Естественно, что таким, простым индивидуалистам, идеалы крайних индивидуалистов кажутся жуткими.
Заключение
Пора, давно пора кончать проверку гипотезы о непонимании как причине конфликтов и понимании как предпосылке консенсуса. И вам, читатель, теперь судить, хороша ли эта проверка и выдержала ли ее гипотеза о таком вот художественном смысле «Моцарта и Сальери».
Спасибо за упорство и внимательность, как бы вы ни отнеслись к прочитанному. Вдвойне спасибо за доброе отношение. Но если я вас не убедил, особенно — с тригонометрической аналогией истории искусства, то, напоследок, предлагаю вам самому ответить себе: как же получилось, что не в такую уж простую схему, как синусоида с отростками, уложились — без насилия над ними — идеалы столь многих художников (перечисляю в порядке их упоминания): Гайдн, Глюк, Пиччини, Ричардсон, Бомарше, Руссо, Ватто, Голдсмит, Макферсон, Гете, Шекспир, Байрон, Бекфорд, Гомер, Тирсо де Молина, Корнель, Расин, Мольер, Бетховен, Давид, Радищев, Гнедич, Достоевский, Петроний, Платонов, Буало, а также реальные Сальери и Моцарт и сам Пушкин разных периодов его творческой эволюции?
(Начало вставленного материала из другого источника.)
/-- Checks of the payloads of the other types. -/
def plainBad (ty : Nat) (p : List Nat) : Option (Nat × Nat) :=
  let f := fieldAt p
  let ext := 2097152
  match ty with
  | 0x04 => firstBad [(outside (f 0 1) 0 7, 0), (outside (f 1 1) 0 7, 1), (f 2 2 != 0, 2)]
  | 0x05 => firstBad [(outside (f 0 1) 0 63, 0), (f 2 1 != 0 && f 2 1 != 2, 2), (outside (f 3 1) 0 3, 3),
      (decide (2 ^ 40 ≤ f 4 8) || f 4 8 % ext != 0, 4), (f 12 8 == 0 || f 12 8 % ext != 0, 12), (outside (f 20 1) 0 3, 20), (f 21 3 != 0, 21),
      (decide (2 ^ 40 < f 4 8 + f 12 8), 12)]
  | 0x06 => firstBad [(outside (f 0 1) 0 7, 0), (f 1 3 != 0, 1), (f 4 4 == 0, 4), (f 8 4 == 0, 8), (f 18 2 != 0, 18),
      (decide (f 12 2 ≤ f 14 2), 14), (decide (f 14 2 ≤ f 16 2), 16)]
  | 0x07 => firstBad [(outside (f 0 1) 0 1, 0), (outside (f 1 1) 0 3, 1), (f 2 2 == 0, 2), (outside (f 4 4) 256 1048576, 4)]
  | 0x08 => firstBad [(outside (f 0 1) 0 7, 0), (outside (f 1 1) 1 2, 1), (outside (f 2 1) 0 3, 2), (f 3 1 != 0, 3),
      (decide (2 ^ 20 ≤ f 4 4), 4), (f 10 2 != 0, 10)]
  | 0x09 => firstBad [(outside (f 0 1) 0 15, 0), (f 1 1 != 0, 1),
      (if 4 ≤ f 0 1 ∧ f 0 1 ≤ 14 then outside (f 16 4) 64 1048576 else f 16 4 != 0, 16)]
  | 0x0A => firstBad [(decide (2 ^ 20 ≤ f 0 4), 0), (f 4 4 == 0, 4), (outside (f 8 1) 0 15, 8), (outside (f 9 1) 0 15, 9),
      (bits (f 10 1) 0 2 == 3 || decide (16 ≤ f 10 1), 10), (bits (f 11 1) 3 4 != 0, 11),
      (decide (2 ^ 20 < f 0 4 + f 4 4), 4), (f 8 1 == 15 && f 12 4 != 0, 12), (bits (f 10 1) 0 2 == 2 && f 24 4 != 0, 24)]
  | 0x0C => firstBad [(outside (f 0 1) 0 8, 0), (outside (f 2 1) 0 56, 2), (outside (f 3 1) 0 1, 3), (f 4 4 != 0, 4)]
  | 0x0E => firstBad [(decide (8 ≤ f 0 4), 0)]
  | _ => none

/-- The first failing check of a payload: result code and FIELD. -/
def payloadBad (b : Build) (ty : Nat) (p : List Nat) : Option (Nat × Nat) :=
  match ty with
  | 0x01 => tickBad p
  | 0x02 => channelBad p
  | 0x03 => timingBad p
  | 0x0B => gateBad p
  | 0x0D => routeBad b p
  | _ => plainBad ty p

/-! ### Records -/

/-- The scope kind a known type takes: 0 global, 1 group, 2 channel, 3 domain (R73). -/
def typeScope (ty : Nat) : Option Nat :=
  if ty ∈ [0x02, 0x03] then some 2
  else if ty ∈ [0x07, 0x08, 0x0C] then some 1
  else if ty = 0x0B then some 3
  else if ty ∈ [0x01, 0x04, 0x05, 0x06, 0x09, 0x0A, 0x0D, 0x0E, 0xFF] then some 0
  else none

/-- Whether a payload length is one that the type has (R73, R87). -/
def lengthOk (ty n : Nat) (p : List Nat) : Bool :=
  match ty with
  | 0x01 | 0x02 | 0x07 => n == 16
  | 0x03 => n % 4 == 0 && decide (4 ≤ n ∧ n ≤ 256)
  | 0x04 => n == 260
  | 0x05 => n == 24
  | 0x06 | 0x09 => n == 20
  | 0x08 => n == 12
  | 0x0A => n == 40
  | 0x0B => decide (4 ≤ n) && n == 4 + 8 * fieldAt p 0 2
  | 0x0C | 0x0D => n == 8
  | 0x0E => n == 4
  | 0xFF => n == 0
  | _ => n % 4 == 0

/-- Add a record to what the image says. -/
def Image.add (i : Image) (ty sc o : Nat) (p : List Nat) : Image :=
  let f := fieldAt p
  match ty with
  | 0x01 => { i with tick := i.tick.orElse fun _ => some { tclk := f 0 4, cclk := f 4 4, tclkKhz := f 8 4, cclkKhz := f 12 4, off := o } }
  | 0x02 => { i with chans := i.chans ++ [{ ch := sc - 0x40, ck := f 0 4, ranks := f 4 1, density := f 5 1, domain := f 6 1, options := f 7 1
                                            mr5 := f 8 1, mr6 := f 9 1, mr8 := f 10 1, off := o }] }
  | 0x03 => { i with tims := i.tims ++ [{ ch := sc - 0x40, params := (timingEntries p).map fun e => (e.1, e.2.1), off := o }] }
  | 0x04 => { i with isets := i.isets ++ [{ set := f 0 1, domain := f 1 1, lanes := (p.drop 4).take 256, off := o }] }
  | 0x05 => { i with regions := i.regions ++ [{ region := f 0 1, set := f 1 1, prot := f 2 1, cache := f 3 1, base := f 4 8, size := f 12 8
                                                priv := f 20 1, off := o }] }
  | 0x06 => { i with pools := i.pools ++ [{ pool := f 0 1, mask := f 4 4, extents := f 8 4, low := f 12 2, lower := f 14 2, critical := f 16 2
                                            off := o }] }
  | 0x07 => { i with groups := i.groups ++ [{ g := sc - 0x20, style := f 0 1, gclass := f 1 1, watchdog := f 2 2, refill := f 4 4
                                              weights := (p.drop 8).take 8, off := o }] }
  | 0x08 => { i with ports := i.ports ++ [{ g := sc - 0x20, port := f 0 1, kind := f 1 1, privMax := f 2 1, flow := f 4 4, wait := f 8 2, off := o }] }
  | 0x09 => { i with classes := i.classes ++ [{ cls := f 0 1, guard := f 2 2, idle := f 4 4, send := f 8 4, limit := f 12 4, quantum := f 16 4
                                                off := o }] }
  | 0x0A => { i with flows := i.flows ++ [{ first := f 0 4, count := f 4 4, cls := f 8 1, rank := f 9 1, policy := f 10 1, target := f 11 1
                                            guarantee := f 12 4, latency := f 16 4, cir := f 20 4, pir := f 24 4, cbs := f 28 4, pbs := f 32 4
                                            budget := f 36 4, off := o }] }
  | 0x0B => { i with gates := i.gates ++ [{ d := sc - 0x80, len := f 0 2, off := o
                                            ents := (List.range (f 0 2)).map fun k => { dur := f (4 + 8 * k) 4, mask := f (8 + 8 * k) 4 } }] }
  | 0x0C => { i with caches := i.caches ++ [{ g := sc - 0x20, depth := f 0 1, wp := f 1 1, lockMax := f 2 1, motion := f 3 1, off := o }] }
  | 0x0D => { i with routes := i.routes ++ [{ sg := f 0 1, target := f 1 1, mode := f 2 1, count := f 3 1, time := f 4 4, off := o }] }
  | 0x0E => { i with permit := i.permit.orElse fun _ => some (f 0 4) }
  | _ => i

/-- What the pass over the records found: the records in order as (type, key, offset) for the occurrence counts, what they say, the first
failure, and the offset of END. -/
structure Parsed where
  img : Image := {}
  seen : List (Nat × Nat × Nat) := []
  err : Option ImgErr := none
  endOff : Nat := 0
deriving DecidableEq, Repr

/-- What distinguishes the occurrences of a type: its scope, its number, or the port within the group. -/
def recKey (ty sc : Nat) (p : List Nat) : Nat :=
  if ty ∈ [0x04, 0x05, 0x06, 0x09, 0x0D] then fieldAt p 0 1 else if ty = 0x08 then sc * 256 + fieldAt p 0 1 else sc

/-- A framing failure of the record at offset `o` whose bytes begin with `l`, in stage 5's order (R96). -/
def frameBad (b : Build) (hs len o : Nat) (l : List Nat) : Option ImgErr :=
  let ty := l.getD 0 0
  let sc := l.getD 1 0
  let n := fieldAt l 2 2
  let skip := decide (0x80 ≤ ty ∧ ty ≤ 0xFE)
  let kind := scopeKind b sc
  if len < o + 4 ∨ len < o + 4 + n then some { code := 0x08, off := o, recType := ty }
  else if skip = false ∧ typeScope ty = none then some { code := 0x09, off := o, recType := ty }
  else if kind = none then some { code := 0x04, off := o + 1, recType := ty }
  else if skip = false ∧ (typeScope ty ≠ kind ∨ (hs ≠ 0xFF ∧ ty ≠ 0xFF ∧ sc ≠ hs)) then some { code := 0x0A, off := o, recType := ty }
  else if lengthOk ty n (l.drop 4) = false ∨ (ty = 0xFF ∧ o + 4 + n ≠ len) then some { code := 0x08, off := o, recType := ty }
  else none

/-- The pass over the records of an image of LENGTH `len` and SCOPE `hs`: framing, then fields, record by record (R96 stages 5 and 6). Where END is
missing no record is there to be named, and REC_TYPE and FIELD are 0 (DESIGN CHOICE, log entry 119). Where a record fails, the skippable records counted
are those before it (DEDUCED, log entry 107). -/
def records (b : Build) (hs len : Nat) : Nat → Nat → List Nat → Parsed → Parsed
  | 0, _, _, a => { a with err := some { code := 0x08, off := len } }
  | fuel + 1, o, l, a =>
    if len ≤ o then { a with err := some { code := 0x08, off := len } }
    else
      match frameBad b hs len o l with
      | some e => { a with err := some e }
      | none =>
        let ty := l.getD 0 0
        let sc := l.getD 1 0
        let n := fieldAt l 2 2
        let p := (l.drop 4).take n
        if ty = 0xFF then { a with endOff := o }
        else if 0x80 ≤ ty then
          records b hs len fuel (o + 4 + n) (l.drop (4 + n)) { a with img := { a.img with skipped := a.img.skipped + 1 } }
        else
          match payloadBad b ty p with
          | some e => { a with err := some (fieldErr e.1 o ty e.2) }
          | none =>
            records b hs len fuel (o + 4 + n) (l.drop (4 + n))
              { a with img := a.img.add ty sc o p, seen := a.seen ++ [(ty, recKey ty sc p, o)] }

/-! ### Cross-record rules (R96 stage 7) -/

/-- The failure with the lowest offset; of equal ones, the first. -/
def lowest (l : List ImgErr) : Option ImgErr :=
  l.foldl (fun b e => match b with
    | none => some e
    | some x => if e.off < x.off then some e else b) none

/-- The types of which an image of a scope must hold one, with their scope code (R73, R74). -/
def needed (b : Build) (hs : Nat) (i : Image) : List (Nat × Nat) :=
  if hs = 0xFF then
    (0x01, 0) :: (if i.chans.isEmpty then [(0x02, 0)] else []) ++ (i.chans.map fun c => (0x03, c.ch + 0x40)) ++
      (List.range b.groups).map fun g => (0x07, g + 0x20)
  else if 0x40 ≤ hs then [(0x02, hs), (0x03, hs)]
  else [(0x07, hs)]

/-- Records that occur too often: a second of one key, or FLOW records past 1,024. -/
def tooMany (l : List (Nat × Nat × Nat)) : List ImgErr :=
  (List.range l.length).filterMap fun k =>
    let e := l.getD k (0, 0, 0)
    let before := l.take k
    let dup := if e.1 = 0x0A then decide (1024 ≤ (before.filter fun d => d.1 == 0x0A).length)
      else before.any fun d => d.1 == e.1 && d.2.1 == e.2.1
    if dup then some { code := 0x0D, off := e.2.2, recType := e.1 } else none

/-- Rule 1: occurrence counts and required parameters. -/
def rule1 (b : Build) (hs : Nat) (conf : Option Image) (a : Parsed) : Option ImgErr :=
  let i := a.img
  let miss := (needed b hs i).filterMap fun n =>
    if a.seen.any (fun d => d.1 == n.1 && (d.2.1 == n.2)) then none else some { code := 0x0E, off := a.endOff, recType := n.1 : ImgErr }
  let ranks (ch : Nat) : Nat := (((i.chans ++ ((conf.map (·.chans)).getD [])).find? fun c => c.ch == ch).map (·.ranks)).getD 1
  let params := i.tims.filterMap fun t =>
    let want := timingCodes.filter fun c => c != 0x24 || ranks t.ch == 2
    (want.find? fun c => !(t.params.any fun e => e.1 == c)).map fun c => { code := 0x0E, off := t.off, recType := 3, field := c : ImgErr }
  lowest (tooMany a.seen ++ miss ++ params)

/-- A CONFLICT at FIELD `f` of the record of type `ty` at `o`. -/
def conflict (o ty f : Nat) : ImgErr := fieldErr 0x0F o ty f

/-- Rule 2: references (R74, R80 to R86). -/
def rule2 (hs : Nat) (conf : Option Image) (i : Image) : Option ImgErr :=
  let has (ch : Nat) : Bool := i.chans.any fun c => c.ch == ch
  let here := if 0x40 ≤ hs ∧ hs ≠ 0xFF then
      (i.chans.filter fun c => !(((conf.map (·.chans)).getD []).any fun d => d.ch == c.ch)).map fun c => conflict c.off 2 0
    else (i.tims.filter fun t => !has t.ch).map fun t => conflict t.off 3 0
  let lanes := i.isets.filterMap fun r => (r.lanes.findIdx? fun ch => !has ch).map fun n => conflict r.off 4 (4 + n)
  let regions := (i.regions.filter fun r => !(i.isets.any fun t => t.set == r.set)).map fun r => conflict r.off 5 1
  let pools := (i.pools.filter fun r => (List.range 32).any fun ch => bit r.mask ch && !has ch).map fun r => conflict r.off 6 4
  let flows := (i.flows.filter fun r =>
    !(if bit r.target 7 then i.pools.any fun t => t.pool == r.target % 8 else i.isets.any fun t => t.set == r.target % 8)).map fun r =>
      conflict r.off 0x0A 11
  let weights := i.groups.flatMap fun r => (List.range 8).filterMap fun p =>
    let q := i.ports.find? fun t => t.g == r.g && t.port == p
    if (r.weights.getD p 0 != 0) == q.isSome then none
    else match q with
      | some t => if r.off < t.off then some (conflict t.off 8 0) else some (conflict r.off 7 (8 + p))
      | none => some (conflict r.off 7 (8 + p))
  lowest (here ++ lanes ++ regions ++ pools ++ flows ++ weights)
Истина в последней инстанции, конечно, недостижима. И, — поскольку данная работа научно–популярная и, значит, имеет отношение к науке, — было бы очень красиво перечислить те элементы трагедии, которые мне не удалось ассимилировать. Я даже стал перечитывать своих (в большей или меньшей степени) оппонентов именно с этой целью. И сдался: не получается. Похоже, я все могу объяснить по–своему. И перестал перечитывать. Наверно, я еще слишком горяч для такой работы, и нужно ее оставить для будущего.
Могу лишь признаться, что я, конечно, не все, написанное по–русски о художественном смысле «Моцарта и Сальери», прочел. Не по–русски — вообще ничего. И совершенно проигнорировал психоаналитическую интерпретацию. Она мне показалась такой притянутой, что я ее не смог одолеть чтением. Лишь перед тем, как сделать это признание, я переборол себя, прочел, но не захотел углубляться в эти все же малоперспективные, по–моему, дебри. И еще я посчитал себя не вправе как бы то ни было обсуждать очень уж специализированный музыковедческий текст Гаспарова во Временнике Пушкинской комиссии, изданном в 1977 г.